The next logical question to ask is why are roads sites of aggression in Goa? To answer this we would need to focus on power and privilege, as the architect and urban studies scholar Vishvesh Kandolkar does. Writing not so long ago, Kandolkar argued that one of the reasons is the privileges afforded to them by the Indian caste system that empowers ‘elites’ and/or high-end car owners to flout traffic laws as they do. To that we can also add the fact that as many are denied power and privilege in their social and political sphere, reckless driving can be a manifestation of this lack, enabling non-elites to momentarily feel a sense of power and privilege. As a result they assume themselves to be always in the right and above the law.

If we briefly focus on the history of who could afford cars and scooters in Goa, it would be apparent that privilege has a lot to do with why roads are sites of aggression. The wealthy and the landed class in Goa were the ones who could afford cars and scooters, back in the days when buses and bullock-carts were the more accessible means of transportation. I do not want to claim that only the wealthy and landed classes purchased cars in Goa, because others would as well. Many of the cars were purchased as a business investment, for providing transport facilities or taxi services. Generally, the one who invested would be driving the car and earning a living. However, cars purchased and used solely for the convenience and conveyance of the family members was a privilege that was only available to either those who owned land or those, due to employment in Gulf and on cruise liners, could afford cars from the ’80s. In other words, one could feel a certain entitlement – in the sense of owning the roads and driving on them.

With liberalization of the Indian economy and the availability of loans to the middle-class in the service sector, more and more Goans were able to acquire vehicles. This, in itself, is not a bad thing as more and more people could acquire prosperity. However, one cannot but help thinking if an anciently entrenched form of privilege along with a sense of entitlement is the only way through which we understand how to use roads. In other words, an ‘elite’ behavior and understanding that ‘I’ and solely ‘I’ am right – the other is not, is the only way we know how to behave on the roads and relate to each other. Ultimately, due to the virtue of owning a car or a scooter, ‘I’ do not recognize the right of others to share the same public space because ‘I’ think that ‘I’ am entitled (and above the law) and that everyone else should make way for me. Like in other public spaces such as parks, ‘we’ as a community have until now not been able to lay our collective claim on it. Only some of us can, while others resent it. There is always a friction which causes us to display aggressive behavior.

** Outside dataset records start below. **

/-! ## observePins: The outputs of a cycle observed (R32 (c)). -/

@[simp] theorem observePins_cfg (p : PinsIn) (s : State) : (s.observePins p).cfg = s.cfg := rfl
@[simp] theorem observePins_vskip (p : PinsIn) (s : State) : (s.observePins p).vskip = s.vskip := rfl
@[simp] theorem observePins_aline (p : PinsIn) (s : State) : (s.observePins p).aline = s.aline := rfl
@[simp] theorem observePins_row (p : PinsIn) (s : State) : (s.observePins p).row = s.row := rfl
@[simp] theorem observePins_rep (p : PinsIn) (s : State) : (s.observePins p).rep = s.rep := rfl
@[simp] theorem observePins_et (p : PinsIn) (s : State) : (s.observePins p).et = s.et := rfl
@[simp] theorem observePins_run (p : PinsIn) (s : State) : (s.observePins p).run = s.run := rfl
@[simp] theorem observePins_fb (p : PinsIn) (s : State) : (s.observePins p).fb = s.fb := rfl
@[simp] theorem observePins_vpend (p : PinsIn) (s : State) : (s.observePins p).vpend = s.vpend := rfl
@[simp] theorem observePins_hpend (p : PinsIn) (s : State) : (s.observePins p).hpend = s.hpend := rfl
@[simp] theorem observePins_hcnt (p : PinsIn) (s : State) : (s.observePins p).hcnt = s.hcnt := rfl
@[simp] theorem observePins_vcnt (p : PinsIn) (s : State) : (s.observePins p).vcnt = s.vcnt := rfl
@[simp] theorem observePins_seq (p : PinsIn) (s : State) : (s.observePins p).seq = s.seq := rfl
@[simp] theorem observePins_dly (p : PinsIn) (s : State) : (s.observePins p).dly = s.dly := rfl
@[simp] theorem observePins_k (p : PinsIn) (s : State) : (s.observePins p).k = s.k := rfl
@[simp] theorem observePins_ph (p : PinsIn) (s : State) : (s.observePins p).ph = s.ph := rfl
@[simp] theorem observePins_curb (p : PinsIn) (s : State) : (s.observePins p).curb = s.curb := rfl
@[simp] theorem observePins_color (p : PinsIn) (s : State) : (s.observePins p).color = s.color := rfl
@[simp] theorem observePins_records (p : PinsIn) (s : State) : (s.observePins p).records = s.records := rfl
@[simp] theorem observePins_returned (p : PinsIn) (s : State) : (s.observePins p).returned = s.returned := rfl
@[simp] theorem observePins_pins (p : PinsIn) (s : State) : (s.observePins p).pins = s.pins ++ [s.portsOut p] := rfl
@[simp] theorem observePins_draws (p : PinsIn) (s : State) : (s.observePins p).draws = if (s.rdata p).isSome then s.draws else s.draws + 1 := rfl
@[simp] theorem observePins_trace (p : PinsIn) (s : State) : (s.observePins p).trace = s.trace := rfl

/-! ## landTimers: Timers and flags landing (R161). -/

@[simp] theorem landTimers_cfg (p : PinsIn) (s t : State) : (State.landTimers p s t).cfg = t.cfg := rfl
@[simp] theorem landTimers_vskip (p : PinsIn) (s t : State) : (State.landTimers p s t).vskip = t.vskip := rfl
@[simp] theorem landTimers_aline (p : PinsIn) (s t : State) : (State.landTimers p s t).aline = t.aline := rfl
@[simp] theorem landTimers_row (p : PinsIn) (s t : State) : (State.landTimers p s t).row = t.row := rfl
@[simp] theorem landTimers_rep (p : PinsIn) (s t : State) : (State.landTimers p s t).rep = t.rep := rfl
@[simp] theorem landTimers_et (p : PinsIn) (s t : State) : (State.landTimers p s t).et = t.et := rfl
@[simp] theorem landTimers_run (p : PinsIn) (s t : State) : (State.landTimers p s t).run = t.run := rfl
@[simp] theorem landTimers_fb (p : PinsIn) (s t : State) : (State.landTimers p s t).fb = t.fb := rfl
@[simp] theorem landTimers_vpend (p : PinsIn) (s t : State) : (State.landTimers p s t).vpend = s.nextVpend p := rfl
@[simp] theorem landTimers_hpend (p : PinsIn) (s t : State) : (State.landTimers p s t).hpend = s.nextHpend p := rfl
@[simp] theorem landTimers_hcnt (p : PinsIn) (s t : State) : (State.landTimers p s t).hcnt = s.nextHcnt := rfl
@[simp] theorem landTimers_vcnt (p : PinsIn) (s t : State) : (State.landTimers p s t).vcnt = s.nextVcnt := rfl
@[simp] theorem landTimers_seq (p : PinsIn) (s t : State) : (State.landTimers p s t).seq = t.seq := rfl
@[simp] theorem landTimers_dly (p : PinsIn) (s t : State) : (State.landTimers p s t).dly = t.dly := rfl
@[simp] theorem landTimers_k (p : PinsIn) (s t : State) : (State.landTimers p s t).k = t.k := rfl
@[simp] theorem landTimers_ph (p : PinsIn) (s t : State) : (State.landTimers p s t).ph = t.ph := rfl
@[simp] theorem landTimers_curb (p : PinsIn) (s t : State) : (State.landTimers p s t).curb = t.curb := rfl
@[simp] theorem landTimers_color (p : PinsIn) (s t : State) : (State.landTimers p s t).color = t.color := rfl
@[simp] theorem landTimers_records (p : PinsIn) (s t : State) : (State.landTimers p s t).records = t.records := rfl
@[simp] theorem landTimers_returned (p : PinsIn) (s t : State) : (State.landTimers p s t).returned = t.returned := rfl
@[simp] theorem landTimers_pins (p : PinsIn) (s t : State) : (State.landTimers p s t).pins = t.pins := rfl
@[simp] theorem landTimers_draws (p : PinsIn) (s t : State) : (State.landTimers p s t).draws = t.draws := rfl
@[simp] theorem landTimers_trace (p : PinsIn) (s t : State) : (State.landTimers p s t).trace = t.trace := rfl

This is not to suggest that aggressive behavior is solely the cause of accidents on roads. Factors like sleep-deprivation and bad roads can also be major causes. However, the acts of aggression exhibited on Goan roads make the experience of moving from one place to another unpleasant and frustrating. This aggressive behavior on roads does not allow us to value human life, as it should be. While the efforts of the state, such as wider roads and more policing (which actually leads to harassing the citizenry) have not borne any results, checking our aggressive behavior could be a start at fixing the problem.